Gemini Man : Tout dehors et rien dedans…

De cinéaste sensible capable de sonder avec justesses les sentiments humains (Garçon d’honneur, The Ice Storm, Le secret de Brokeback Mountain), Ang Lee est devenu au fil des ans un réalisateur féru de technologie, avide de faire partager au spectateur des expériences nouvelles. De fait, après l’échec (injuste) de Un jour dans la vie de Billy Lynn, qu’il tournait en HFR 3D à 120 images par seconde (soit 5 fois plus que la normale), le cinéaste a décidé de garder la même exigence technique mais de la placer au sein d’un blockbuster plus à même de rencontrer son public, ressortant un scénario datant des années 90 des tiroirs de Jerry Bruckheimer.

Gemini Man végétait en effet depuis longtemps, le postulat du scénario voyant un tueur à gages voulant partir à la retraite poursuivi par un clone plus jeune que lui étant trop ambitieux pour les moyens de l’époque.
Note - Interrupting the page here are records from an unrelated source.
-- ==== Sys2Proof/Safety.lean ====
section
/-! DEFINITION. The terms claims are stated in: the invariant every step keeps, what a store can change, what an instruction leaves
alone, what a save state holds, and the renderer as the spec's own loops. -/

namespace Sys2Proof

/-- The code of a register field (R302). -/
def R8.code : R8 → Nat
  | .b => 0
  | .c => 1
  | .d => 2
  | .e => 3
  | .h => 4
  | .l => 5
  | .a => 7

/-- The code of an operand field (R302). -/
def Loc8.code : Loc8 → Nat
  | .reg r => r.code
  | .atHl => 6

/-- The code of a pair of the SP group (R303). -/
def R16.code : R16 → Nat
  | .bc => 0
  | .de => 1
  | .hl => 2
  | .sp => 3

/-- The code of a pair of the AF group (R304). -/
def R16Stack.code : R16Stack → Nat
  | .bc => 0
  | .de => 1
  | .hl => 2
  | .af => 3

/-- The code of a condition (R305). -/
def Cond.code : Cond → Nat
  | .nz => 0
  | .z => 1
  | .nc => 2
  | .c => 3

/-- The code of a rotate or shift (R307). -/
def RotOp.code : RotOp → Nat
  | .rlc => 0
  | .rrc => 1
  | .rl => 2
  | .rr => 3
  | .sla => 4
  | .sra => 5
  | .swap => 6
  | .srl => 7

/-- The byte of an unrecognized opcode (R319). -/
def Unrecognized.opcode : Unrecognized → Byte
  | .xD3 => 0xD3
  | .xDB => 0xDB
  | .xDD => 0xDD
  | .xE3 => 0xE3
  | .xE4 => 0xE4
  | .xEB => 0xEB
  | .xEC => 0xEC
  | .xED => 0xED
  | .xF4 => 0xF4
  | .xFC => 0xFC
  | .xFD => 0xFD

/-- An ALU instruction of R306, in any of its three forms (R316). -/
def Instr.alu (op : AluOp) : Src8 → Instr
  | .loc x => .aluLoc op x
  | .imm d8 => .aluImm op d8

/-- A rotate or shift as a whole-byte operation, with its carry out (R535 to R549). -/
def rotSpec (v : Byte) (cf : Bool) : RotOp → Byte × Bool
  | .rlc => (v.rotateLeft 1, v.msb)
  | .rrc => (v.rotateRight 1, v.getLsbD 0)
  | .rl => ((v ++ BitVec.ofBool cf).setWidth 8, v.msb)
  | .rr => ((BitVec.ofBool cf ++ v).extractLsb' 1 8, v.getLsbD 0)
  | .sla => (v + v, v.msb)
  | .sra => (v.sshiftRight 1, v.getLsbD 0)
  | .swap => (v.rotateLeft 4, false)
  | .srl => (v >>> 1, v.getLsbD 0)

/-- The packed BCD byte of a number below 100. -/
def bcdByte (n : Nat) : Byte := BitVec.ofNat 8 (n / 10 * 16 + n % 10)

/-- An opcode byte from its fields. -/
def opByte (n : Nat) : Byte := BitVec.ofNat 8 n

/-- The bytes of an ALU instruction whose field y is `y` (R315): `10 yyy zzz`, or `11 yyy 110` and the immediate. -/
def aluBytes (y : Nat) : Src8 → List Byte
  | .loc x => [opByte (0x80 + 8 * y + x.code)]
  | .imm d8 => [opByte (0xC6 + 8 * y), d8]

/-- The cycles of an ALU instruction by its form (R453 to R476). -/
def aluCycles : Src8 → Nat
  | .loc (.reg _) => 4
  | .loc .atHl => 8
  | .imm _ => 8

/-- The rotate-A instructions of the primary table (R530 to R533), by their field y. -/
def Instr.rotA : RotOp → Option Instr
  | .rlc => some .rlca
  | .rrc => some .rrca
  | .rl => some .rla
  | .rr => some .rra
  | .sla | .sra | .swap | .srl => none

/-- The instruction has these bytes and this cost, whatever the parameters. -/
def CodedAs (i : Instr) (bytes : List Byte) (cycles : Nat) : Prop :=
  ∀ cfg : Config, encode cfg.stopLength i = bytes ∧ Machine.instrCost cfg i = cycles

/-- A conditional instruction has these bytes and costs `n` or `t` by COND_BRANCH_COST (R570), taken or not. -/
def CodedCond (i : Instr) (bytes : List Byte) (n t : Nat) : Prop :=
  ∀ cfg : Config, encode cfg.stopLength i = bytes ∧
    Machine.instrCost cfg i = (if cfg.condBranchCost = .notTaken then n else t)

end Sys2Proof

namespace Sys2Proof.Machine

/-- Every key of the memory is below `n`: the array has `n` bytes. -/
def Memory.below (n : Nat) (m : Memory) : Bool := m.all fun c => decide (c.1 < n)

/-- A canonical array of `n` bytes. -/
def Memory.array (n : Nat) (m : Memory) : Prop := m.wf = true ∧ m.below n = true

/-- The bank registers a kind can hold (R151, R152). -/
def bankBounds (c : Cart) : Prop :=
  match c.kind with
  | .none => c.romBank = 1
  | .mbc1 => 1 ≤ c.romBank.toNat % 0x20 ∧ c.romBank.toNat < 0x80 ∧ c.ramBank.toNat < 4
  | .mbc2 => 1 ≤ c.romBank.toNat ∧ c.romBank.toNat < 0x10 ∧ c.ramLen = 512
  | .mbc3 => 1 ≤ c.romBank.toNat ∧ c.romBank.toNat < 0x80 ∧ c.ramBank.toNat < 4
  | .mbc5 => True

/-- The cartridge's part of the invariant (R150 to R155, R260). -/
structure CartInv (c : Cart) : Prop where
  banks : bankBounds c
  rom : Memory.array c.romLen c.rom
  ram : Memory.array c.ramLen c.ram

/-- The PPU's part of the invariant (R124, R131, R135, R800, R801, R805, R807, R810). -/
structure PpuInv (p : Ppu) : Prop where
  accBound : p.acc < p.mode.length
  lyBound : p.ly.toNat ≤ 153
  vblankLines : lcdcBit p 7 = true → (p.mode = .vblank ↔ 144 ≤ p.ly.toNat)
  displayOff : lcdcBit p 7 = false → p.mode = .hblank ∧ p.acc = 0 ∧ p.ly = 0
  vram : Memory.array 0x2000 p.vram
  oam : Memory.array 160 p.oam
  frameRows : p.frame.length = 144
  frameColumns : ∀ row ∈ p.frame, row.length = 160
  bgIndexColumns : p.bgIndex.length = 160
  objOwnedColumns : p.objOwned.length = 160

/-- What holds between any two operations of an iteration (R102, R112, R117, R145, R157, R158, R902). -/
structure MidInv (s : State) : Prop where
  fLowNibble : s.cpu.f &&& 0x0F = 0
  controllerIdle : s.ic.phase = .idle
  divCounter : s.timer.divCounter < 256
  timerOff : timerEnabled s.timer.tac = false → s.timer.timaCounter = 0
  ppu : PpuInv s.ppu
  cart : CartInv s.cart
  sound : s.sound.wf = true
  wram : Memory.array 0x2000 s.wram
  hram : Memory.array 127 s.hram
  noSamples : s.sched.samples = []
  cfg : s.cfg.valid = true

/-- The invariant between two steps: the above, the TIMA sub-counter below its period (R117), no undelivered frame, and the frame
inside its budget (R905). -/
structure State.Inv (s : State) : Prop where
  mid : MidInv s
  timaCounter : timerEnabled s.timer.tac = true → s.timer.timaCounter < timerPeriod s.timer.tac
  delivered : s.ppu.frameReady = false
  budget : s.sched.frameCycles < frameBudget

/-- Whether a write to address `a` can change what a read of address `b` returns: the byte itself with its echo (R210) or MBC2 alias
(R271), the windows a bank register moves (R269, R270), STAT and LY at a display change (R810, R811), OAM at a DMA (R225). -/
def storeReaches (kind : MbcKind) (a b : Word) : Prop :=
  if a.toNat < 0x8000 then
    (0x4000 ≤ b.toNat ∧ b.toNat < 0x8000) ∨ (0xA000 ≤ b.toNat ∧ b.toNat < 0xC000)
  else if 0xA000 ≤ a.toNat ∧ a.toNat < 0xC000 then
    0xA000 ≤ b.toNat ∧ b.toNat < 0xC000 ∧ (b = a ∨ (kind = .mbc2 ∧ b.toNat % 0x200 = a.toNat % 0x200))
  else if 0xC000 ≤ a.toNat ∧ a.toNat < 0xFE00 then
    0xC000 ≤ b.toNat ∧ b.toNat < 0xFE00 ∧ b.toNat % 0x2000 = a.toNat % 0x2000
  else if a = 0xFF40 then b = 0xFF40 ∨ b = 0xFF41 ∨ b = 0xFF44 ∨ b = 0xFF0F
  else if a = 0xFF46 then b = 0xFF46 ∨ (0xFE00 ≤ b.toNat ∧ b.toNat < 0xFEA0)
  else b = a

/-- Every address a store to `a` does not reach reads in `t` as it did in `s`. -/
def MemoryFrame (s t : State) (a : Word) : Prop :=
  ∀ b, ¬ storeReaches s.cart.kind a b → read8 t b = read8 s b

/-- Every address the two bytes of a 16-bit store at `a` do not reach reads in `t` as it did in `s`. -/
def MemoryFrame16 (s t : State) (a : Word) : Prop :=
  ∀ b, ¬ storeReaches s.cart.kind a b → ¬ storeReaches s.cart.kind (a + 1) b → read8 t b = read8 s b

/-- Nothing but the CPU's own registers differs, and every address reads as before. -/
def OnlyCpu (s t : State) : Prop := { t with cpu := s.cpu } = s ∧ ∀ b, read8 t b = read8 s b

/-- The CPU registers of `t` are `c`, but that a store may have ended a HALT by a device request (R702). -/
def CpuIs (t : State) (c : Cpu) : Prop :=
  t.cpu = { c with halted := t.cpu.halted } ∧ (t.cpu.halted = true → c.halted = true)

/-- What no instruction writes: the parameters, the ROM, the kind, the buttons, the host's and the scheduler's state. -/
def KeepsHostState (s t : State) : Prop :=
  t.cfg = s.cfg ∧ t.cart.rom = s.cart.rom ∧ t.cart.romLen = s.cart.romLen ∧ t.cart.kind = s.cart.kind ∧
  (∀ key, t.joy.pressed key = s.joy.pressed key) ∧ t.sched = s.sched ∧ t.host = s.host

/-- `t` is `s` after one byte store of `v` at `a`, but that its CPU registers are `c`. -/
def StoredAt (s t : State) (a : Word) (v : Byte) (c : Cpu) : Prop :=
  t = { write8 a v s with cpu := t.cpu } ∧ CpuIs t c ∧ MemoryFrame s t a ∧ KeepsHostState s t

/-- `t` is `s` after one 16-bit store of `v` at `a`, but that its CPU registers are `c`. -/
def StoredAt16 (s t : State) (a v : Word) (c : Cpu) : Prop :=
  t = { write16 a v s with cpu := t.cpu } ∧ CpuIs t c ∧ MemoryFrame16 s t a ∧ KeepsHostState s t

/-- The instruction answers a next state that differs from `s` in its CPU registers only, which are `c`. -/
def SetsCpu (i : Instr) (s : State) (c : Cpu) : Prop :=
  ∃ t, exec i s = .next t ∧ t.cpu = c ∧ OnlyCpu s t

/-- The instruction answers a next state that differs from `s` in register `dst`, now `v`, and in F, now `f`; nothing else. -/
def SetsReg (i : Instr) (s : State) (dst : R8) (v f : Byte) : Prop :=
  ∃ t, exec i s = .next t ∧ (∀ q, reg8 t q = if q = dst then v else reg8 s q) ∧ t.cpu.f = f ∧
    { t.cpu with a := s.cpu.a, b := s.cpu.b, c := s.cpu.c, d := s.cpu.d, e := s.cpu.e, h := s.cpu.h, l := s.cpu.l,
                 f := s.cpu.f } = s.cpu ∧ OnlyCpu s t

/-- The instruction answers a next state that differs from `s` in pair `dst`, now `v`, and in F, now `f`; nothing else. -/
def SetsPair (i : Instr) (s : State) (dst : R16) (v : Word) (f : Byte) : Prop :=
  ∃ t, exec i s = .next t ∧ (∀ q, reg16 t q = if q = dst then v else reg16 s q) ∧ t.cpu.f = f ∧
    { t.cpu with b := s.cpu.b, c := s.cpu.c, d := s.cpu.d, e := s.cpu.e, h := s.cpu.h, l := s.cpu.l, sp := s.cpu.sp,
                 f := s.cpu.f } = s.cpu ∧ OnlyCpu s t

/-- The instruction answers a next state: `s` after a byte store, with CPU registers `c`. -/
def StoresByte (i : Instr) (s : State) (a : Word) (v : Byte) (c : Cpu) : Prop :=
  ∃ t, exec i s = .next t ∧ StoredAt s t a v c

/-- The instruction answers a next state: `s` after a 16-bit store, with CPU registers `c`. -/
def StoresWord (i : Instr) (s : State) (a v : Word) (c : Cpu) : Prop :=
  ∃ t, exec i s = .next t ∧ StoredAt16 s t a v c

/-- A state that a save-state record can hold whole (R102, R915, R917): what a load checks, and a cycle counter of 8 bytes
(log entry 12). -/
structure Saveable (s : State) : Prop where
  fLowNibble : s.cpu.f &&& 0x0F = 0
  cyclesFit : s.cpu.cycles < 2 ^ 64
  accBound : s.ppu.acc < s.ppu.mode.length
  lyBound : s.ppu.ly.toNat ≤ 153
  sound : s.sound.wf = true

/-- `t` differs from `s` only in what a save-state record holds (R915): the memories, the bank state, the sub-cycle counters, the
other sound bytes, frameReady, the frame buffer and the run state are kept. -/
def KeepsUnsaved (s t : State) : Prop :=
  t = { s with
    cpu := t.cpu
    ppu := { s.ppu with
      lcdc := t.ppu.lcdc, statEnables := t.ppu.statEnables, coincidence := t.ppu.coincidence, scy := t.ppu.scy, scx := t.ppu.scx,
      ly := t.ppu.ly, lyc := t.ppu.lyc, dma := t.ppu.dma, bgp := t.ppu.bgp, obp0 := t.ppu.obp0, obp1 := t.ppu.obp1,
      wy := t.ppu.wy, wx := t.ppu.wx, mode := t.ppu.mode, acc := t.ppu.acc }
    timer := { s.timer with div := t.timer.div, tima := t.timer.tima, tma := t.timer.tma, tac := t.timer.tac }
    joy := t.joy
    sound := t.sound
    ic := { s.ic with reqs := t.ic.reqs, ie := t.ic.ie } } ∧
  ∀ k, ¬ (0xFF24 ≤ k ∧ k ≤ 0xFF26 ∨ 0xFF30 ≤ k ∧ k ≤ 0xFF3F) → t.sound.read k = s.sound.read k

/-- What the loops of R820 to R831 write for one line: the row of the frame buffer, `bgIndex` and `owned`. -/
structure LineBuffer where
  row : List Shade
  index : List Shade
  owned : List Bool
deriving DecidableEq, Repr

/-- R829's scan: the entries in order, each covering one selected, until `room` are; bounds over the integers. -/
def scanOam (p : Ppu) (ly : Nat) : List Nat → Nat → List Nat
  | [], _ => []
  | i :: rest, room =>
    let top : Int := (p.oam.read (4 * i)).toNat - 16
    if room = 0 then []
    else if top ≤ ly ∧ (ly : Int) < top + (if p.lcdc.getLsbD 2 then 16 else 8) then i :: scanOam p ly rest (room - 1)
    else scanOam p ly rest room

/-- R823 and R824: the colour index of a background or window tile's pixel. -/
def tileIndex (p : Ppu) (idx : Byte) (row col : Nat) : Shade :=
  let base : Nat := if p.lcdc.getLsbD 4 then 0x8000 + idx.toNat * 16 else (0x9000 + idx.toInt * 16).toNat
  BitVec.ofBool ((p.vram.read (base + 2 * row + 1 - 0x8000)).getLsbD (7 - col)) ++
    BitVec.ofBool ((p.vram.read (base + 2 * row - 0x8000)).getLsbD (7 - col))

/-- R825: `(P >> (2*ci)) & 3`. -/
def paletteShade (pal : Byte) (ci : Shade) : Shade := BitVec.ofNat 2 (pal.toNat / 2 ^ (2 * ci.toNat) % 4)

/-- One background or window pixel written (R822, R827). -/
def putBackground (p : Ppu) (x : Nat) (ci : Shade) (b : LineBuffer) : LineBuffer :=
  { b with index := b.index.set x ci, row := b.row.set x (paletteShade p.bgp ci) }

/-- `drawBackground(ly, x)` (R822). -/
def drawBackground (p : Ppu) (ly : Nat) (b : LineBuffer) (x : Nat) : LineBuffer :=
  let bx := (x + p.scx.toNat) % 256
  let py := (ly + p.scy.toNat) % 256
  let base := if p.lcdc.getLsbD 3 then 0x9C00 else 0x9800
  putBackground p x (tileIndex p (p.vram.read (base + py / 8 * 32 + bx / 8 - 0x8000)) (py % 8) (bx % 8)) b

/-- The body of `drawWindow`'s loop at column `x` (R827). -/
def drawWindowAt (p : Ppu) (ly : Nat) (b : LineBuffer) (x : Nat) : LineBuffer :=
  let left : Int := p.wx.toNat - 7
  let wy := ly - p.wy.toNat
  let wx := (x - left).toNat
  let base := if p.lcdc.getLsbD 6 then 0x9C00 else 0x9800
  putBackground p x (tileIndex p (p.vram.read (base + wy / 8 * 32 + wx / 8 - 0x8000)) (wy % 8) (wx % 8)) b

/-- `drawWindow(ly)` (R827). -/
def drawWindow (p : Ppu) (ly : Nat) (b : LineBuffer) : LineBuffer :=
  let left : Int := p.wx.toNat - 7
  if ly < p.wy.toNat ∨ left > 159 then b
  else ((List.range 160).filter fun (x : Nat) => decide (left ≤ (x : Int))).foldl (drawWindowAt p ly) b

/-- The body of `drawSprites`' inner loop (R830): pixel `c` of OAM entry `i`. -/
def drawSpritePixel (p : Ppu) (ly i : Nat) (b : LineBuffer) (c : Nat) : LineBuffer :=
  let h := if p.lcdc.getLsbD 2 then 16 else 8
  let attr := p.oam.read (4 * i + 3)
  let row0 : Nat := ((ly : Int) - ((p.oam.read (4 * i)).toNat - 16)).toNat
  let row := if attr.getLsbD 6 then h - 1 - row0 else row0
  let tile := if h = 16 then p.oam.read (4 * i + 2) &&& 0xFE else p.oam.read (4 * i + 2)
  let base := 0x8000 + tile.toNat * 16 + row * 2
  let x : Int := (p.oam.read (4 * i + 1)).toNat - 8 + c
  let bit := if attr.getLsbD 5 then c else 7 - c
  let ci : Shade := BitVec.ofBool ((p.vram.read (base + 1 - 0x8000)).getLsbD bit) ++
    BitVec.ofBool ((p.vram.read (base - 0x8000)).getLsbD bit)
  if x < 0 ∨ x > 159 then b
  else if b.owned.getD x.toNat false then b
  else if ci = 0 then b
  else
    let o := { b with owned := b.owned.set x.toNat true }
    if attr.getLsbD 7 ∧ b.index.getD x.toNat 0 ≠ 0 then o
    else { o with row := o.row.set x.toNat (paletteShade (if attr.getLsbD 4 then p.obp1 else p.obp0) ci) }

/-- `drawSprites(ly)` (R830, R831). -/
def drawSprites (p : Ppu) (ly : Nat) (b : LineBuffer) : LineBuffer :=
  (scanOam p ly (List.range 40) 10).foldl (fun b i => (List.range 8).foldl (drawSpritePixel p ly i) b)
    { b with owned := List.replicate 160 false }

/-- `renderLine(ly)` as R820's own loops. -/
def drawLine (p : Ppu) (ly : Nat) (b : LineBuffer) : LineBuffer :=
  let bg :=
    if p.lcdc.getLsbD 0 then
      let b1 := (List.range 160).foldl (drawBackground p ly) b
      if p.lcdc.getLsbD 5 then drawWindow p ly b1 else b1
    else (List.range 160).foldl (fun b x => { b with index := b.index.set x 0, row := b.row.set x 0 }) b
  if p.lcdc.getLsbD 1 then drawSprites p ly bg else bg

end Sys2Proof.Machine
end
Maintenant que la technologie peut quasiment tout permettre, Ang Lee va donc confronter Will Smith et Will Smith (à trente années d’écart) pour un film qui souhaiterait faire un bond en avant dans la mise en pratique du HFR à 120 images par seconde.

Manque de bol, pour mieux promouvoir cette technique, Ang Lee a misé sur le mauvais cheval et on sent le cinéaste beaucoup moins impliqué sur ce film qu’il ne l’était sur Billy Lynn. En effet, ici il ne semble guère s’être penché sur les tares d’un scénario qui n’a visiblement pas été retravaillé depuis les années 90 (voir de tels personnages et de telles répliques en 2019, vraiment ce n’est plus possible) et n’a pas l’air d’avoir travaillé étroitement avec les acteurs dont il tire le minimum, même Will Smith semblant éteint la moitié du film tandis que Clive Owen joue les méchants de seconde zone avec une paresse confinant à l’exploit.

On ne niera cependant pas la belle prouesse technique qu’est Gemini Man. En France, il peut se découvrir en 3D+  (c’est-à-dire en 3D à 60 images par secondes) et c’est clairement le seul intérêt du film. Le HFR vient en effet rendre tout ce qui se trouve dans le plan d’une netteté impeccable, se montrant si réaliste (on pourrait presque toucher les textures) que cela nous fait basculer dans une autre réalité, très troublante, plus nette que notre propre perception. Alors qu’on se prend à admirer la texture du bureau dans le cadre ou la qualité absolue des gros plans, on doit bien concéder au procédé qu’il a quelque chose de fort intéressant dans son potentiel filmique mais jusqu’à présent il n’a jamais pu faire complètement ses preuves, le fond ne suivant jamais la forme. Il faudra donc se contenter de cette incroyable qualité d’image et de l’étrange sensation que l’on a à voir deux Will Smith (dont un rajeuni particulièrement troublant) partageant le même plan pour tirer un minimum d’émotion de ce Gemini Man, sorte de coquille vide, impressionnante à l’extérieur (les scènes d’action sont assez bluffantes et bénéficient d’un rythme étonnant) mais bien creuse à l’intérieur, incapable de raconter quoi que ce soit de nouveau, alignant les poncifs avec une flemme impardonnable. La perfection de la HFR c’est peut-être dans un futur proche mais ce n’est décidément pas pour demain.